First off, I don’t know what gets into me that inspires these random athletic quests of mine.

A few years ago, I decided to run the DIsney half marathon. I was a gym-goer, but not a runner. 5 months later, I was running 13.1 miles through Disney parks.

Then, just two months ago, I got the crazy idea to participate in a sprint triathlon: 1/3 mile swim, 10 mile bike ride, and 5k run. I hadn’t worked out regularly for months. Crazy, right?

So, on October 24, I found myself at the water’s edge at Ft. Desoto at 7:55am. My wave would start swimming at 7:58. I was nervous to say the least.

And just like that, we were off. Swimming in salt water, against the current, with about 50 people swarmed around you is very much different from swimming laps in a pool, as I quickly discovered.

Swim finished, I climbed out of the water to jog to my bike. First thought: “Wow. My legs are tired already. How am I going to finish this?”

I quickly pushed the thought away and went to my bike, climbed on, and went, trying to ignore the signs telling me how far I had gone. I just wanted to look forward and finish.

10 miles done, and I’m dropping off my bike to start running 3.2 miles. After half a mile, I was convinced I couldn’t go further. The tightness in my calves was like nothing I ever felt before. I started walking.

When I felt rested, I’d run until the tightness reared its ugly head, then walk for a bit. It was during this run/walk time that I had a thought.

You see, when I ran the half marathon, I had a running partner. We trained together and pushed each other through it. In this case, my training partner wasn’t there.

I was struck with the importance of having someone there to go through this with. Someone who could push me, encourage me, finish with me. Someone who I could do the same thing for.

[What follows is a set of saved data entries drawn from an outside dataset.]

-- ==== Sys2Proof/Config.lean ====
section
/-! DEFINITION. The implementation parameters of 00_scope.md R5, as plain data. The spec leaves each of them
open ("arguments of the model"), so they stand in the state as one field that no instruction writes, and a
statement about every state is a statement about every value of them. `MODE` is not here: the state's register
file is of one mode or the other (Machine/State.lean). The model needs no free value: nothing the nine
instructions produce is undefined (93_implementation_defined.md part 1). -/

namespace Sys2Proof

/-- The operating-mode class `MODE` of R5 and R19: 64-bit mode, or a non-64-bit mode taken as 32-bit protected
or compatibility mode with 32-bit default address size (D2). -/
inductive Mode where
  | mode64
  | mode32
  deriving DecidableEq, Repr

/-- The width of an address, of the program counter and of a general register in each mode
(R5 `XLEN_GPR`, R17, R30). -/
def Mode.bits : Mode → Nat
  | .mode64 => 64
  | .mode32 => 32

/-- The architectural exception a memory fault is (R147): #SS(0), #GP(0), #PF(code) or #AC(0). R148 gives the code of
a page fault no width and no layout; that it is 32 bits, the x86 family's, is PRESUMED, and every value of them is
admitted (notes/assumptions/33.md). -/
inductive MemFaultKind where
  | ss
  | gp
  | pf (code : BitVec 32)
  | ac
  deriving DecidableEq, Repr

/-- One line of the platform's refusal of stores: a store of `width` bytes whose address lies from `first` to
`last`, both included, is not admitted, and the platform reports `kind` (R35, R147; D5). Addresses and the
three widths are finitely many, so a list of these lines can write down every predicate `MemAdmit(addr, n)`. -/
structure Denial where
  first : Nat
  last  : Nat
  width : Nat
  kind  : MemFaultKind
  deriving DecidableEq, Repr

/-- The parameters of R5, but for `MODE`. -/
structure Config where
  /-- `HAS_SSE4_1` (R20; D18). -/
  hasSse41 : Bool
  /-- `HAS_AVX` (R20; D18). -/
  hasAvx : Bool
  /-- `HAS_AVX512BW` (R20; D18). -/
  hasAvx512bw : Bool
  /-- `HAS_AVX512DQ` (R20; D18). -/
  hasAvx512dq : Bool
  /-- `OS_SSE_ENABLED` (R21: CR0.EM = 0 and CR4.OSFXSR = 1; D19). -/
  osSse : Bool
  /-- `OS_AVX_ENABLED` (R21: CR4.OSXSAVE = 1 and XCR0[2:1] = 11b; D19). -/
  osAvx : Bool
  /-- `OS_AVX512_ENABLED` (R21: CR4.OSXSAVE = 1, XCR0[7:5] = 111b and XCR0[2:1] = 11b; D19). -/
  osAvx512 : Bool
  /-- `TS`, the task-switched bit (R21: CR0.TS; D19). -/
  ts : Bool
  /-- `ALIGN_CHECK` (R33; D4). -/
  alignCheck : Bool
  /-- `MemAdmit`, as the stores it does not admit and what the platform reports for each; the first line that
  covers a store counts (R35, R147; D5). -/
  denials : List Denial
  /-- What the platform reports for a store that passes the top of the address space and that no line of
  `denials` covers (R147). -/
  topKind : MemFaultKind
  deriving DecidableEq, Repr

end Sys2Proof
end

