-- ==== Sys2Proof/Laws/State.lean ====
section
/-! SUPPORT. What each update of the state leaves of each field and accessor. -/

namespace Sys2Proof.Machine

/-! ## `withPc` -/

@[simp] theorem State.withPc_zmm (s : State) (n : Nat) : (s.withPc n).zmm = s.zmm := rfl
@[simp] theorem State.withPc_flags (s : State) (n : Nat) : (s.withPc n).flags = s.flags := rfl
@[simp] theorem State.withPc_mxcsr (s : State) (n : Nat) : (s.withPc n).mxcsr = s.mxcsr := rfl
@[simp] theorem State.withPc_mem (s : State) (n : Nat) : (s.withPc n).mem = s.mem := rfl
@[simp] theorem State.withPc_textBase (s : State) (n : Nat) : (s.withPc n).textBase = s.textBase := rfl
@[simp] theorem State.withPc_text (s : State) (n : Nat) : (s.withPc n).text = s.text := rfl
@[simp] theorem State.withPc_cfg (s : State) (n : Nat) : (s.withPc n).cfg = s.cfg := rfl

@[simp] theorem State.withPc_mode (s : State) (n : Nat) : (s.withPc n).mode = s.mode := by
  rcases s with ⟨_ | _⟩ <;> rfl

@[simp] theorem State.withPc_gpr (s : State) (n : Nat) (i : BitVec 4) : (s.withPc n).gpr i = s.gpr i := by
  rcases s with ⟨_ | _⟩ <;> rfl

/-- A program counter that fits is held as it is (R17). -/
theorem State.withPc_pc (s : State) {n : Nat} (h : n < 2 ^ s.mode.bits) : (s.withPc n).pc = n := by
  rcases s with ⟨_ | _⟩ <;>
    simpa [State.withPc, Regs.withPc, State.pc, State.mode, Mode.bits, BitVec.toNat_ofNat] using h

/-! ## `withGpr` -/

@[simp] theorem State.withGpr_zmm (s : State) (i : BitVec 4) (v : BitVec 64) : (s.withGpr i v).zmm = s.zmm := rfl
@[simp] theorem State.withGpr_flags (s : State) (i : BitVec 4) (v : BitVec 64) :
    (s.withGpr i v).flags = s.flags := rfl
@[simp] theorem State.withGpr_mxcsr (s : State) (i : BitVec 4) (v : BitVec 64) :
    (s.withGpr i v).mxcsr = s.mxcsr := rfl
@[simp] theorem State.withGpr_mem (s : State) (i : BitVec 4) (v : BitVec 64) : (s.withGpr i v).mem = s.mem := rfl
@[simp] theorem State.withGpr_textBase (s : State) (i : BitVec 4) (v : BitVec 64) :
    (s.withGpr i v).textBase = s.textBase := rfl
@[simp] theorem State.withGpr_text (s : State) (i : BitVec 4) (v : BitVec 64) :
    (s.withGpr i v).text = s.text := rfl
@[simp] theorem State.withGpr_cfg (s : State) (i : BitVec 4) (v : BitVec 64) : (s.withGpr i v).cfg = s.cfg := rfl

@[simp] theorem State.withGpr_mode (s : State) (i : BitVec 4) (v : BitVec 64) :
    (s.withGpr i v).mode = s.mode := by
  rcases s with ⟨_ | _⟩ <;> rfl

@[simp] theorem State.withGpr_pc (s : State) (i : BitVec 4) (v : BitVec 64) : (s.withGpr i v).pc = s.pc := by
  rcases s with ⟨_ | _⟩ <;> rfl

/-- A write leaves the other general registers alone. -/
theorem State.withGpr_gpr_ne (s : State) {i j : BitVec 4} (v : BitVec 64) (h : j ≠ i) :
    (s.withGpr i v).gpr j = s.gpr j := by
  have hn : i.toNat ≠ j.toNat := fun e => h (BitVec.eq_of_toNat_eq e.symm)
  rcases s with ⟨_ | _⟩ <;>
    simp only [State.withGpr, Regs.withGpr, State.gpr, Vector.getElem?_setIfInBounds_ne hn]

/-- In 64-bit mode the whole 64-bit register is written (R11). -/
theorem State.withGpr_gpr_mode64 (s : State) (i : BitVec 4) (v : BitVec 64) (h : s.mode = .mode64) :
    (s.withGpr i v).gpr i = v := by
  rcases s with ⟨_ | _⟩
  · have hi : i.toNat < 16 := i.isLt
    simp [State.withGpr, Regs.withGpr, State.gpr, hi]
  · simp [State.mode] at h

/-- In 32-bit mode the 32-bit register is written, where it exists (R12). -/
theorem State.withGpr_gpr_mode32 (s : State) (i : BitVec 4) (v : BitVec 64) (h : s.mode = .mode32)
    (hi : i.toNat < 8) : (s.withGpr i v).gpr i = (v.setWidth 32).setWidth 64 := by
  rcases s with ⟨_ | _⟩
  · simp [State.mode] at h
  · simp [State.withGpr, Regs.withGpr, State.gpr, hi]

/-! ## `withMem` -/

@[simp] theorem State.withMem_regs (s : State) (m : Memory) : (s.withMem m).regs = s.regs := rfl
@[simp] theorem State.withMem_zmm (s : State) (m : Memory) : (s.withMem m).zmm = s.zmm := rfl
@[simp] theorem State.withMem_flags (s : State) (m : Memory) : (s.withMem m).flags = s.flags := rfl
@[simp] theorem State.withMem_mxcsr (s : State) (m : Memory) : (s.withMem m).mxcsr = s.mxcsr := rfl
@[simp] theorem State.withMem_mem (s : State) (m : Memory) : (s.withMem m).mem = m := rfl
@[simp] theorem State.withMem_textBase (s : State) (m : Memory) : (s.withMem m).textBase = s.textBase := rfl
@[simp] theorem State.withMem_text (s : State) (m : Memory) : (s.withMem m).text = s.text := rfl
@[simp] theorem State.withMem_cfg (s : State) (m : Memory) : (s.withMem m).cfg = s.cfg := rfl
@[simp] theorem State.withMem_mode (s : State) (m : Memory) : (s.withMem m).mode = s.mode := rfl
@[simp] theorem State.withMem_pc (s : State) (m : Memory) : (s.withMem m).pc = s.pc := rfl
@[simp] theorem State.withMem_gpr (s : State) (m : Memory) (i : BitVec 4) : (s.withMem m).gpr i = s.gpr i := rfl

/-! ## `withText` -/

@[simp] theorem State.withText_regs (s : State) (b : Nat) (t : List Byte) : (s.withText b t).regs = s.regs := rfl
@[simp] theorem State.withText_zmm (s : State) (b : Nat) (t : List Byte) : (s.withText b t).zmm = s.zmm := rfl
@[simp] theorem State.withText_flags (s : State) (b : Nat) (t : List Byte) :
    (s.withText b t).flags = s.flags := rfl
@[simp] theorem State.withText_mxcsr (s : State) (b : Nat) (t : List Byte) :
    (s.withText b t).mxcsr = s.mxcsr := rfl
@[simp] theorem State.withText_mem (s : State) (b : Nat) (t : List Byte) : (s.withText b t).mem = s.mem := rfl
@[simp] theorem State.withText_textBase (s : State) (b : Nat) (t : List Byte) :
    (s.withText b t).textBase = b := rfl
@[simp] theorem State.withText_text (s : State) (b : Nat) (t : List Byte) : (s.withText b t).text = t := rfl
@[simp] theorem State.withText_cfg (s : State) (b : Nat) (t : List Byte) : (s.withText b t).cfg = s.cfg := rfl
@[simp] theorem State.withText_mode (s : State) (b : Nat) (t : List Byte) : (s.withText b t).mode = s.mode := rfl
@[simp] theorem State.withText_pc (s : State) (b : Nat) (t : List Byte) : (s.withText b t).pc = s.pc := rfl
@[simp] theorem State.withText_gpr (s : State) (b : Nat) (t : List Byte) (i : BitVec 4) :
    (s.withText b t).gpr i = s.gpr i := rfl

/-! ## `xmm` and `textLimit` under updates that leave them -/

@[simp] theorem State.withPc_xmm (s : State) (n : Nat) (j : BitVec 5) :
    (s.withPc n).xmm j = s.xmm j := rfl
@[simp] theorem State.withPc_textLimit (s : State) (n : Nat) :
    (s.withPc n).textLimit = s.textLimit := rfl
@[simp] theorem State.withGpr_xmm (s : State) (i : BitVec 4) (v : BitVec 64) (j : BitVec 5) :
    (s.withGpr i v).xmm j = s.xmm j := rfl
@[simp] theorem State.withGpr_textLimit (s : State) (i : BitVec 4) (v : BitVec 64) :
    (s.withGpr i v).textLimit = s.textLimit := rfl
@[simp] theorem State.withMem_xmm (s : State) (m : Memory) (j : BitVec 5) :
    (s.withMem m).xmm j = s.xmm j := rfl
@[simp] theorem State.withMem_textLimit (s : State) (m : Memory) :
    (s.withMem m).textLimit = s.textLimit := rfl
@[simp] theorem State.withText_xmm (s : State) (b : Nat) (t : List Byte) (j : BitVec 5) :
    (s.withText b t).xmm j = s.xmm j := rfl

/-! ## `withFlags` -/

@[simp] theorem State.withFlags_regs (s : State) (f : BitVec 64) (x : BitVec 32) :
    (s.withFlags f x).regs = s.regs := rfl
@[simp] theorem State.withFlags_zmm (s : State) (f : BitVec 64) (x : BitVec 32) :
    (s.withFlags f x).zmm = s.zmm := rfl
@[simp] theorem State.withFlags_flags (s : State) (f : BitVec 64) (x : BitVec 32) :
    (s.withFlags f x).flags = f := rfl
@[simp] theorem State.withFlags_mxcsr (s : State) (f : BitVec 64) (x : BitVec 32) :
    (s.withFlags f x).mxcsr = x := rfl
@[simp] theorem State.withFlags_mem (s : State) (f : BitVec 64) (x : BitVec 32) :
    (s.withFlags f x).mem = s.mem := rfl
@[simp] theorem State.withFlags_textBase (s : State) (f : BitVec 64) (x : BitVec 32) :
    (s.withFlags f x).textBase = s.textBase := rfl
@[simp] theorem State.withFlags_text (s : State) (f : BitVec 64) (x : BitVec 32) :
    (s.withFlags f x).text = s.text := rfl
@[simp] theorem State.withFlags_cfg (s : State) (f : BitVec 64) (x : BitVec 32) :
    (s.withFlags f x).cfg = s.cfg := rfl
@[simp] theorem State.withFlags_mode (s : State) (f : BitVec 64) (x : BitVec 32) :
    (s.withFlags f x).mode = s.mode := rfl
@[simp] theorem State.withFlags_pc (s : State) (f : BitVec 64) (x : BitVec 32) :
    (s.withFlags f x).pc = s.pc := rfl
@[simp] theorem State.withFlags_gpr (s : State) (f : BitVec 64) (x : BitVec 32) (i : BitVec 4) :
    (s.withFlags f x).gpr i = s.gpr i := rfl

/-! ## `withZmm` -/

@[simp] theorem State.withZmm_regs (s : State) (z : Vector ZmmWord 32) :
    (s.withZmm z).regs = s.regs := rfl
@[simp] theorem State.withZmm_zmm (s : State) (z : Vector ZmmWord 32) :
    (s.withZmm z).zmm = z := rfl
@[simp] theorem State.withZmm_flags (s : State) (z : Vector ZmmWord 32) :
    (s.withZmm z).flags = s.flags := rfl
@[simp] theorem State.withZmm_mxcsr (s : State) (z : Vector ZmmWord 32) :
    (s.withZmm z).mxcsr = s.mxcsr := rfl
@[simp] theorem State.withZmm_mem (s : State) (z : Vector ZmmWord 32) :
    (s.withZmm z).mem = s.mem := rfl
@[simp] theorem State.withZmm_textBase (s : State) (z : Vector ZmmWord 32) :
    (s.withZmm z).textBase = s.textBase := rfl
@[simp] theorem State.withZmm_text (s : State) (z : Vector ZmmWord 32) :
    (s.withZmm z).text = s.text := rfl
@[simp] theorem State.withZmm_cfg (s : State) (z : Vector ZmmWord 32) :
    (s.withZmm z).cfg = s.cfg := rfl
@[simp] theorem State.withZmm_mode (s : State) (z : Vector ZmmWord 32) :
    (s.withZmm z).mode = s.mode := rfl
@[simp] theorem State.withZmm_pc (s : State) (z : Vector ZmmWord 32) :
    (s.withZmm z).pc = s.pc := rfl
@[simp] theorem State.withZmm_gpr (s : State) (z : Vector ZmmWord 32) (i : BitVec 4) :
    (s.withZmm z).gpr i = s.gpr i := rfl

/-! ## The flags completion leaves (R18) -/

@[simp] theorem State.flagged_eq (s : State) : s.flagged = s := rfl

end Sys2Proof.Machine
end

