-- ==== Sys2Proof/Tests/Slice0.lean ====
section
/-! SUPPORT. Tests: ill-formed terms that `WellFormed` refuses, the byte strings of 95_test_vectors.md and of the
worked examples of spec/ decoded, single steps on its vectors, and a witness for the hypotheses of every statement
that has some. Expected values are the spec's (95_test_vectors.md, named beside each test) or worked out by hand
from the rule named. -/

namespace Sys2Proof.Tests

open Sys2Proof.Machine

/-! ## WellFormed: one ill-formed term for each check -/

/-- Operands `eax, xmm1` with immediate 5. -/
def regArgs : Args := ⟨1, .reg 0, 5⟩

/-- Operands `[rax], xmm1` with immediate 1. -/
def memArgs : Args := ⟨1, .mem (.base 0 .absent), 1⟩

/-- Operands `[rax+disp8], xmm1`. -/
def disp8Args : Args := ⟨1, .mem (.base 0 (.d8 2)), 1⟩

def rexW : Rex := ⟨true, false, false, false⟩
def vexW0 : Vex := ⟨false, false, false, false, 15, false⟩
def vexW1 : Vex := ⟨false, false, false, true, 15, false⟩
def evexW0 : Evex := ⟨false, false, false, false, false, 15, 0⟩
def evexW1 : Evex := ⟨false, false, false, false, true, 15, 0⟩

/-- R53: no REX byte in 32-bit mode. -/
theorem test_wf_rex_in_mode32 : WellFormed .mode32 (.pextrb (some rexW) regArgs) = false := by decide
/-- R65, R97: REX.W = 1 is PEXTRQ, not PEXTRD; PEXTRQ needs it, and 64-bit mode. -/
theorem test_wf_legacy_w :
    WellFormed .mode64 (.pextrd (some rexW) regArgs) = false ∧
    WellFormed .mode64 (.pextrq ⟨false, false, false, false⟩ regArgs) = false ∧
    WellFormed .mode32 (.pextrq rexW regArgs) = false := by decide
/-- R71: extension bits in 32-bit mode, VEX. -/
theorem test_wf_vex_extension_in_mode32 :
    WellFormed .mode32 (.vpextrbVex { vexW0 with r := true } regArgs) = false ∧
    WellFormed .mode32 (.vpextrbVex { vexW0 with x := true } regArgs) = false ∧
    WellFormed .mode32 (.vpextrdVex { vexW0 with b := true } regArgs) = false := by decide
/-- R71: extension bits in 32-bit mode, EVEX. -/
theorem test_wf_evex_extension_in_mode32 :
    WellFormed .mode32 (.vpextrbEvex { evexW0 with r := true } memArgs) = false ∧
    WellFormed .mode32 (.vpextrbEvex { evexW0 with x := true } memArgs) = false ∧
    WellFormed .mode32 (.vpextrdEvex { evexW0 with b := true } memArgs) = false ∧
    WellFormed .mode32 (.vpextrdEvex { evexW0 with rHi := true } memArgs) = false := by decide
/-- R65: which W bit is which row, by mode. -/
theorem test_wf_vector_w :
    WellFormed .mode64 (.vpextrdVex vexW1 regArgs) = false ∧
    WellFormed .mode64 (.vpextrqVex vexW0 regArgs) = false ∧
    WellFormed .mode32 (.vpextrqVex vexW1 regArgs) = false ∧
    WellFormed .mode64 (.vpextrdEvex evexW1 regArgs) = false ∧
    WellFormed .mode64 (.vpextrqEvex evexW0 regArgs) = false ∧
    WellFormed .mode32 (.vpextrqEvex evexW1 regArgs) = false := by decide
/-- R68: the stored X bit is 1 with a register destination. -/
theorem test_wf_evex_x_with_register :
    WellFormed .mode64 (.vpextrbEvex { evexW0 with x := true } regArgs) = false := by decide
/-- R69: the displacement whose scale is not settled. -/
theorem test_wf_evex_disp8_unsettled :
    WellFormed .mode32 (.vpextrdEvex evexW1 disp8Args) = false ∧
    WellFormed .mode32 (.vpextrdEvex evexW1 memArgs) = true ∧
    WellFormed .mode32 (.vpextrbEvex evexW1 disp8Args) = true := by decide
/-- R60, R62: r/m 100b, r/m 101b without displacement and base 101b without displacement are other forms. -/
theorem test_wf_memory_forms :
    WellFormed .mode64 (.pextrb none ⟨1, .mem (.base 4 .absent), 0⟩) = false ∧
    WellFormed .mode64 (.pextrb none ⟨1, .mem (.base 4 (.d32 0)), 0⟩) = false ∧
    WellFormed .mode64 (.pextrb none ⟨1, .mem (.base 5 .absent), 0⟩) = false ∧
    WellFormed .mode64 (.pextrb none ⟨1, .mem (.sib 0 4 5 .absent), 0⟩) = false ∧
    WellFormed .mode64 (.pextrb none ⟨1, .mem (.base 5 (.d8 0)), 0⟩) = true := by decide

/-! ## Decoding: words written out from the spec's encodings -/

/-- R95, R96, R97 and their worked examples; VB7, VB8, VB9 (REX bits). -/
theorem test_decode_legacy :
    decode .mode64 [0x66, 0x0F, 0x3A, 0x14, 0xC8, 0x05] = .ok (.pextrb none ⟨1, .reg 0, 5⟩, []) ∧
    decode .mode64 [0x66, 0x0F, 0x3A, 0x16, 0xCB, 0x02] = .ok (.pextrd none ⟨1, .reg 3, 2⟩, []) ∧
    decode .mode64 [0x66, 0x48, 0x0F, 0x3A, 0x16, 0xCA, 0x01] = .ok (.pextrq rexW ⟨1, .reg 2, 1⟩, []) ∧
    decode .mode64 [0x66, 0x48, 0x0F, 0x3A, 0x14, 0xC8, 0x05] = .ok (.pextrb (some rexW) ⟨1, .reg 0, 5⟩, []) ∧
    decode .mode64 [0x66, 0x41, 0x0F, 0x3A, 0x14, 0xC8, 0x05] =
      .ok (.pextrb (some ⟨false, false, false, true⟩) ⟨1, .reg 0, 5⟩, []) ∧
    decode .mode64 [0x66, 0x44, 0x0F, 0x3A, 0x14, 0xC8, 0x05] =
      .ok (.pextrb (some ⟨false, true, false, false⟩) ⟨1, .reg 0, 5⟩, []) ∧
    decode .mode32 [0x66, 0x0F, 0x3A, 0x14, 0xC8, 0x05] = .ok (.pextrb none ⟨1, .reg 0, 5⟩, []) := by
  exact ⟨rfl, rfl, rfl, rfl, rfl, rfl, rfl⟩

/-- R111, R112, R113 and their worked examples; VB13, VD9, VD10 (W and R bits, 32-bit mode). -/
theorem test_decode_vex :
    decode .mode64 [0xC4, 0xE3, 0x79, 0x14, 0xC8, 0x05] = .ok (.vpextrbVex vexW0 ⟨1, .reg 0, 5⟩, []) ∧
    decode .mode64 [0xC4, 0xE3, 0x79, 0x16, 0xC8, 0x01] = .ok (.vpextrdVex vexW0 ⟨1, .reg 0, 1⟩, []) ∧
    decode .mode64 [0xC4, 0xC3, 0xF9, 0x16, 0xCA, 0x01] =
      .ok (.vpextrqVex { vexW1 with b := true } ⟨1, .reg 2, 1⟩, []) ∧
    decode .mode64 [0xC4, 0xE3, 0xF9, 0x14, 0xC8, 0x05] = .ok (.vpextrbVex vexW1 ⟨1, .reg 0, 5⟩, []) ∧
    decode .mode64 [0xC4, 0x63, 0x79, 0x16, 0xC8, 0x03] =
      .ok (.vpextrdVex { vexW0 with r := true } ⟨1, .reg 0, 3⟩, []) ∧
    decode .mode32 [0xC4, 0xE3, 0xF9, 0x16, 0xC8, 0x01] = .ok (.vpextrdVex vexW1 ⟨1, .reg 0, 1⟩, []) := by
  exact ⟨rfl, rfl, rfl, rfl, rfl, rfl⟩
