-- ==== Sys2Proof/Machine/SessionRequests.lean ====
section
/-! DEFINITION. The meanings of HELLO, GOODBYE, GOODBYE_COMPLETION, the notice requests, NOTICE and
UNKNOWN_KIND_FRAME (spec 08, 09, 11). -/

namespace Sys2Proof.Machine

/-- The session counter moves on by one, from 65535 to 1 (R170). -/
def nextSession (n : SessionNo) : SessionNo := if n + 1 = 0 then 1 else n + 1

/-- The data of the Welcome (R170, section 11.4). -/
def State.welcome (s : State) (p : Port) (no : SessionNo) (capacity : Nat) : List Byte :=
  le16 no ++ [portByte p, bit (p == s.supervisor)] ++ count16 capacity ++
    [count8 Config.outstandingLimit, count8 Config.maxPayload, count8 Config.replayDepth] ++
    count16 s.timers.recallMs ++ count16 s.timers.keepaliveMs

/-- An accepted Hello opens a session (R170): ONLINE, a session number, the keepalive started, the Welcome, and, while
STOPPED, HUB_STOPPED as the first notice (R157). -/
def State.openSession (s : State) (p : Port) (tag : Byte) (capacity : Nat) : State :=
  let no := nextSession s.sessionCounter
  let t := { s with sessionCounter := no }.setSession p { state := .online, capacity := some capacity, number := some no }
  let u := t.setLink p { t.links[p] with keepalive := some t.keepaliveExpiry }
  let v := u.reply p tag .done (u.welcome p no capacity)
  match v.stopRecord with
  | some r => if v.mode = .stopped then v.postNotice p (hubStoppedNotice r.body.kind) else v
  | none => v

/-- HELLO (R170). -/
def execHello (p : Port) (f : RxFrame) (s : State) : Result :=
  .next (s.onRequest p f .hello (fun _ => parseHello f.payload) fun t x =>
    if x.1 = Config.revision then t.openSession p f.tag x.2 else t.reply p f.tag .revision [])

/-- The lines a port holds, ascending. -/
def State.heldBy (s : State) (p : Port) : List Line :=
  sortLines ((s.table.filter fun e => e.holdings[p] != .none).map (·.line))

/-- An admitted Goodbye: CLOSING, an INVALIDATE with purpose CLOSE for every holding, and completion examined (R174). -/
def State.takeGoodbye (s : State) (id : ReqId) : State :=
  let p := id.port
  let t := (s.admitReq id .goodbye).setSession p { s.sessions[p] with state := .closing }
  (t.askRecalls ((t.heldBy p).map fun l => { line := l, port := p, kind := .invalidate, purpose := .close })).completeGoodbye p

/-- GOODBYE (R174). -/
def execGoodbye (p : Port) (f : RxFrame) (s : State) : Result :=
  .next (s.onRequest p f .goodbye (fun _ => parseEmpty f.payload) fun t _ => t.takeGoodbye ⟨p, f.tag⟩)

/-- GOODBYE_COMPLETION (R175). -/
def execGoodbyeCompletion (p : Port) (s : State) : Result := .next (if s.resetN then s.completeGoodbye p else s)

/-- An admitted Notice Ack (R153): the notice in flight with that number is removed and the next is sent, or NO_NOTICE.
The reply is created before the next notice. -/
def State.takeNoticeAck (s : State) (p : Port) (tag n : Byte) : State :=
  match s.notices[p].inFlight with
  | some x =>
    if x.number = n then
      ((s.setNotices p { s.notices[p] with inFlight := none }).reply p tag .done []).deliverNotice p
    else s.reply p tag .noNotice []
  | none => s.reply p tag .noNotice []

/-- NOTICE_ACK (R153). -/
def execNoticeAck (p : Port) (f : RxFrame) (s : State) : Result :=
  .next (s.onRequest p f .noticeAck (fun _ => parseByte f.payload) fun t n => t.takeNoticeAck p f.tag n)

/-- An admitted Set Threshold (R154). -/
def State.takeThreshold (s : State) (p : Port) (tag : Byte) (n : Nat) : State :=
  ((s.setNotices p { s.notices[p] with threshold := n }).reply p tag .done []).deliverNotice p

/-- SET_THRESHOLD (R154). -/
def execSetThreshold (p : Port) (f : RxFrame) (s : State) : Result :=
  .next (s.onRequest p f .setThreshold (fun _ => parseThreshold f.payload) fun t n => t.takeThreshold p f.tag n)

/-- NOTICE (R152): the delivery step of a port's notice unit. -/
def execNotice (p : Port) (s : State) : Result := .next (if s.resetN then s.deliverNotice p else s)

/-- The refusal of a frame of unknown kind (R188): by session state, or UNKNOWN_KIND in ONLINE. -/
def unknownKindStatus : SessionState → Status
  | .online => .unknownKind
  | .closing => .closing
  | .fenced => .fenced
  | .idle | .down => .noSession

/-- UNKNOWN_KIND_FRAME (R188): the kind byte itself plays no part in the refusal. -/
def execUnknownKindFrame (p : Port) (f : RxFrame) (s : State) : Result :=
  .next (s.onSequenced p f.seq fun t => t.reply p f.tag (unknownKindStatus (t.sessionState p)) [])

end Sys2Proof.Machine
end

The same thing applies to this life. We were made to walk/run through it with others. That’s why we desire friendships, why we want to be in love.

Someone to walk through life with. Someone to push you, to encourage you when you’re convinced you can’t go any further.

And God plays that role as well. He wants us to walk through life with Him. And as friends and significant others may walk in and out, He remains.

1 Peter 5:7 says, “Cast all your anxiety on him because he cares for you.”

We’re also told that He will never leave us or forsake us. We are not alone, and we were never made to be alone.

So, I finished the triathlon. I ran through the finish, powered by a burst of strength I can only attribute to the One who was running beside me the whole time.

Thanks for reading, and thanks for walking through life with me.